As an internet developer, you could have needed to generate a PDF file of an internet web page to share along with your shoppers, use it in displays, or add it as a brand new function in your net app. Regardless of your cause, Puppeteer, Google’s Node API for headless Chrome and Chromium, makes the duty fairly easy for you.
On this tutorial, we’ll see the best way to convert net pages into PDF with Puppeteer and Node.js. Let’s begin the work with a fast introduction to what Puppeteer is.
What’s Puppeteer, and why is it superior?
In Google’s personal phrases, Puppeteer is, “A Node library which gives a high-level API to regulate headless Chrome or Chromium over the DevTools Protocol.”
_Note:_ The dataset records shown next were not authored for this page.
/-- The band table length: 256 to 2048 in steps of 256 (R3). -/
def Settings.tableLength (x : Settings) : Nat := 256 * (x.tableUnits.val + 1)

/-- The defaults of every stored setting (R3, R75, R92, R115, R125, R129, R149, R151). -/
def Settings.default : Settings where
  tableUnits := 7
  fittedStrings := 8
  strings := Vector.replicate 9 ⟨120, 200, 800⟩
  fittedLanes := 2
  roles := #v[.entry, .exit, .entry, .exit]
  armWindow := 8
  capacity := 400
  margin := 10
  cabinLimit := 900
  cabinGrace := 300
  halfPeriod := 250
  pollWindow := 5
  missLimit := 3
  refusals := false
  tariff := Vector.replicate 8 ⟨0, 15, 0, 0⟩

/-! ### Lockers (chapter 3) and cabins (chapter 5) -/

/-- The nine locker states (R46). -/
inductive LockerState where
  | vacant
  | locking
  | locked
  | unlocking
  | opened
  | abandoned
  | forced
  | jammed
  | suspended
  deriving DecidableEq, Repr

/-- The locker actions (R45). -/
inductive LockerAction where
  | claim
  | lock
  | unlock
  | masterOpen
  | deskOpen
  | release
  | reset
  deriving DecidableEq, Repr

/-- The capacity in which an action is taken (00_scope.md section 3.1). -/
inductive Party where
  | owner
  | companion
  | master
  | desk
  deriving DecidableEq, Repr

/-- The stage of a locker or cabin action's pulse (R45, R92). -/
inductive SubPhase where
  | queued
  | inFlight
  | confirming
  deriving DecidableEq, Repr

/-- The slot and lap of a subject's open journal entry (R143). -/
structure JournalLink where
  slot : SlotNo
  lap : BitVec 16
  deriving DecidableEq, Repr

/-- The action under way at a locker: present exactly while it is LOCKING or UNLOCKING (R45). -/
structure LockerWork where
  action : LockerAction
  band : Option BandNo
  party : Party
  prior : LockerState
  sub : SubPhase
  deriving DecidableEq, Repr

/-- A locker record (R45). `window` is the length of the confirm window that runs (R56, R84), in ms. -/
structure Locker where
  state : LockerState
  owner : Option BandNo
  companions : List BandNo
  work : Option LockerWork
  retryUsed : Bool
  doorOpened : Bool
  window : Option Nat
  link : Option JournalLink
  watch : Bool
  dirty : Bool
  deriving DecidableEq, Repr

/-- A locker at its reset values (R45). -/
def Locker.atReset : Locker where
  state := .vacant
  owner := none
  companions := []
  work := none
  retryUsed := false
  doorOpened := false
  window := none
  link := none
  watch := false
  dirty := false

/-- The locker engine: the 256 records and the closed flags of strings 0 to 7 (R45, R73). The owner map and the
companion index are read off the records (log 17). -/
structure LockerEngine where
  table : Vector Locker 256
  closed : Vector Bool 8
  deriving DecidableEq, Repr

/-- The six cabin states (R93). -/
inductive CabinState where
  | free
  | closing
  | held
  | overdue
  | opening
  | suspended
  deriving DecidableEq, Repr

/-- The cabin actions (R92). -/
inductive CabinAction where
  | claim
  | opn
  | release
  | undo
  | forcedOpen
  | restore
  deriving DecidableEq, Repr

/-- The action under way at a cabin: present exactly while it is CLOSING or OPENING (R92). -/
structure CabinWork where
  action : CabinAction
  band : Option BandNo
  party : Party
  stamp : Stamp
  prior : CabinState
  sub : SubPhase
  deriving DecidableEq, Repr

/-- A cabin record (R92). `window` is the length of the confirm window that runs (R99), in ms. -/
structure Cabin where
  state : CabinState
  holder : Option BandNo
  work : Option CabinWork
  retryUsed : Bool
  due1 : Option Stamp
  due2 : Option Stamp
  expiryMark : Bool
  releaseMark : Bool
  window : Option Nat
  link : Option JournalLink
  deriving DecidableEq, Repr

/-- A cabin at its reset values (R92). -/
def Cabin.atReset : Cabin where
  state := .free
  holder := none
  work := none
  retryUsed := false
  due1 := none
  due2 := none
  expiryMark := false
  releaseMark := false
  window := none
  link := none

/-- The blink generator (R94); `interval` is the length in ms of the interval that runs. -/
structure Blink where
  count : Fin 4
  fast : Bool
  slow : Bool
  interval : Nat
  deriving DecidableEq, Repr

/-- The cabin unit (R92, R94). -/
structure CabinUnit where
  table : Vector Cabin 24
  blink : Blink
  deriving DecidableEq, Repr

/-! ### Latch strings and contacts (chapter 4) -/

/-- The two pulse directions. -/
inductive Direction where
  | throw
  | withdraw
  deriving DecidableEq, Repr

/-- Whether a string is in service (R75). -/
inductive Fitting where
  | notFitted
  | establishing
  | fitted
  deriving DecidableEq, Repr

/-- A pulse entry (R78). -/
structure Pulse where
  position : Position
  direction : Direction
  deriving DecidableEq, Repr

/-- The coil driver (R75): while PULSING it holds the current pulse; `timer` is the length in ms of the pulse or
rest timer that runs (R81, R82). -/
inductive Driver where
  | idle
  | pulsing (current : Pulse) (timer : Nat)
  | resting (timer : Nat)
  deriving DecidableEq, Repr

/-- A string driver's record (R75); its pulse settings stand in `Settings.strings`. -/
structure StringRecord where
  fitting : Fitting
  queue : List Pulse
  driver : Driver
  deriving DecidableEq, Repr

/-- A string at its reset values (R75). -/
def StringRecord.atReset : StringRecord := ⟨.notFitted, [], .idle⟩

/-- What the scanner keeps for one contact (R85). A level is `true` for a door that is open and for a bolt that is
thrown; `none` is 'unknown' for the accepted level and 'none' for the previous sample. -/
structure Contact where
  accepted : Option Bool
  previous : Option Bool
  count : Nat
  deriving DecidableEq, Repr

/-- A contact at its reset values (R85). -/
def Contact.atReset : Contact := ⟨none, none, 0⟩

/-- The contacts of one string. String 8 uses positions 0 to 23. -/
structure StringContacts where
  doors : Vector Contact 32
  bolts : Vector Contact 32
  deriving DecidableEq, Repr

/-- The contacts of one string at their reset values (R85). -/
def StringContacts.atReset : StringContacts :=
  ⟨Vector.replicate 32 Contact.atReset, Vector.replicate 32 Contact.atReset⟩

/-! ### Gate lanes (chapter 7) -/

/-- The arm of an ARMED lane (R126): the armed band, or none for a master arm; `inbound` is the direction;
`timer` is the length in s of the arm timer that runs. -/
structure Arm where
  band : Option BandNo
  expiry : Stamp
  inbound : Bool
  timer : Nat
  deriving DecidableEq, Repr

/-- An admission commit not yet served (R131); `retrying` is set while its one-second retry timer runs. -/
structure Commit where
  band : BandNo
  stamp : Stamp
  retrying : Bool
  deriving DecidableEq, Repr

/-- The levels of a lane's two beams; `true` is broken (R125). -/
structure Beams where
  outer : Bool
  inner : Bool
  deriving DecidableEq, Repr

/-- A lane record (R125). Its role stands in `Settings.roles`; whether it is fitted follows from the fitted-lane
count (log 18). -/
structure Lane where
  service : Bool
  beams : Beams
  phase : Int
  arm : Option Arm
  commit : Option Commit
  link : Option JournalLink
  turnstile : Bool
  swallow : Bool
  eject : Bool
  deriving DecidableEq, Repr

/-- A lane at its reset values, both beam levels clear (R125). -/
def Lane.atReset : Lane where
  service := false
  beams := ⟨false, false⟩
  phase := 0
  arm := none
  commit := none
  link := none
  turnstile := false
  swallow := false
  eject := false

/-- The lane unit (R125, R128, R129), with the beam input pins of each lane. -/
structure LaneUnit where
  table : Vector Lane 4
  occupancy : Nat
  full : Bool
  pins : Vector Beams 4
  deriving DecidableEq, Repr

/-! ### Clock and accounting (chapter 6) -/

/-- The clock and accounting unit (R110, R116); the active tariff table stands in `Settings.tariff`. -/
structure ClockUnit where
  value : Stamp
  isSet : Bool
  pendingTable : Option TariffTable
  switchStamp : Option Stamp
  deriving DecidableEq, Repr

/-! ### Journal (chapter 8) -/

/-- What a journal entry is about (R141). -/
inductive JournalSubject where
  | locker (n : LockerNo)
  | cabin (n : CabinNo)
  | lane (n : LaneNo)
  deriving DecidableEq, Repr

/-- The refusal reasons in the order of their numbers 1 to 25 (R37). -/
inductive Reason where
  | range
  | void
  | barred
  | tag
  | zone
  | store
  | busy
  | notAdmitted
  | holdsLocker
  | holdsCabin
  | notYours
  | doorOpen
  | lockerSuspended
  | cabinSuspended
  | stringClosed
  | outOfOrder
  | hallFull
  | laneClosed
  | laneBusy
  | alreadyInside
  | notInside
  | lockerLocked
  | cabinHeld
  | owed
  | clockUnset
  deriving DecidableEq, Repr

/-- A verdict (R37). -/
inductive Verdict where
  | grant
  | cancelled
  | refuse (reason : Reason)
  deriving DecidableEq, Repr

/-- The journal's actions (R141); ADMIT is `admission`. The reason of a refusal stands with its action. -/
inductive JournalAction where
  | claim
  | lock
  | unlock
  | masterOpen
  | deskOpen
  | release
  | reset
  | forced
  | cabinClaim
  | cabinRelease
  | cabinExpire
  | admission
  | exit
  | refused (reason : Reason)
  deriving DecidableEq, Repr

/-- How a journalled action ended (R141). -/
inductive EntryOutcome where
  | done
  | cancelled
  | doorOpen
  | jammed
  | expired
  | passed
  | handle
  | forced
  | overtaken
  deriving DecidableEq, Repr

/-- A journal entry (R141). End stamp and outcome are present or absent together; an entry without them is open. -/
structure JournalEntry where
  lap : BitVec 16
  subject : JournalSubject
  band : Option BandNo
  party : Party
  action : JournalAction
  start : Stamp
  finish : Option (Stamp × EntryOutcome)
  deriving DecidableEq, Repr

/-- The journal unit (R142). -/
structure Journal where
  ring : Vector (Option JournalEntry) 512
  pos : SlotNo
  lap : BitVec 16
  overtaken : Option (SlotNo × JournalEntry)
  deriving DecidableEq, Repr

/-! ### Reader lines (chapter 9) -/

/-- The line a head is polled on, or none (R151). -/
inductive HeadState where
  | on (line : Line)
  | offline
  deriving DecidableEq, Repr

/-- Whether a recovery probe is waiting or in flight (R151). -/
inductive ProbeStatus where
  | none
  | due
  | inFlight
  deriving DecidableEq, Repr

/-- A roster record (R151). -/
structure HeadRecord where
  state : HeadState
  miss : Nat
  tried : Bool
  verdict : Option Verdict
  probeLine : Line
  probe : ProbeStatus
  deriving DecidableEq, Repr

/-- A roster record at its reset values (R151). -/
def HeadRecord.atReset : HeadRecord := ⟨.on .a, 0, false, none, .a, .none⟩

/-- A poll or probe in flight (R154). `clears` is set while the verdict it carries is still the head's pending
verdict (R155, R156); `stale` is set once its head has left service (R152); `window` is the length in ms of its
response window. -/
structure Poll where
  head : HeadNo
  probe : Bool
  carried : Option Verdict
  clears : Bool
  stale : Bool
  window : Nat
  deriving DecidableEq, Repr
What’s a headless browser?
Regardless that Puppeteer is especially a headless browser, you possibly can configure and use it as non-headless Chrome or Chromium.
What are you able to do with Puppeteer?
Puppeteer’s highly effective browser-capabilities make it an ideal candidate for net app testing and net scraping.
To call a number of use circumstances the place Puppeteer gives the right functionalities for net builders,
- Generate PDFs and screenshots of net pages
- Automate type submission
- Scrape net pages
- Carry out automated UI exams whereas retaining the check setting up-to-date.
- Producing pre-rendered content material for Single Web page Functions (SPAs)
Arrange the undertaking setting
You need to use Puppeteer on the backend and frontend to generate PDFs. On this tutorial, we’re utilizing a Node backend for the duty.
Initialize NPM and arrange the same old Categorical server to get began with the tutorial.
Ensure that to put in the Puppeteer NPM package deal with the next command earlier than you begin.
Convert net pages to PDF
Now we get to the thrilling a part of the tutorial. With Puppeteer, we solely want a number of strains of code to transform net pages into PDF.
First, create a browser occasion utilizing Puppeteer’s
Then, we create a brand new web page occasion and go to the given web page URL utilizing Puppeteer.
We’ve set the
waitUntil choice to
networkidle0. After we use
networkidle0 choice, Puppeteer waits till there aren’t any new community connections inside the final 500 ms. It’s a method to decide whether or not the location has completed loading. It’s not actual, and Puppeteer presents different choices, however it is without doubt one of the most dependable for many circumstances.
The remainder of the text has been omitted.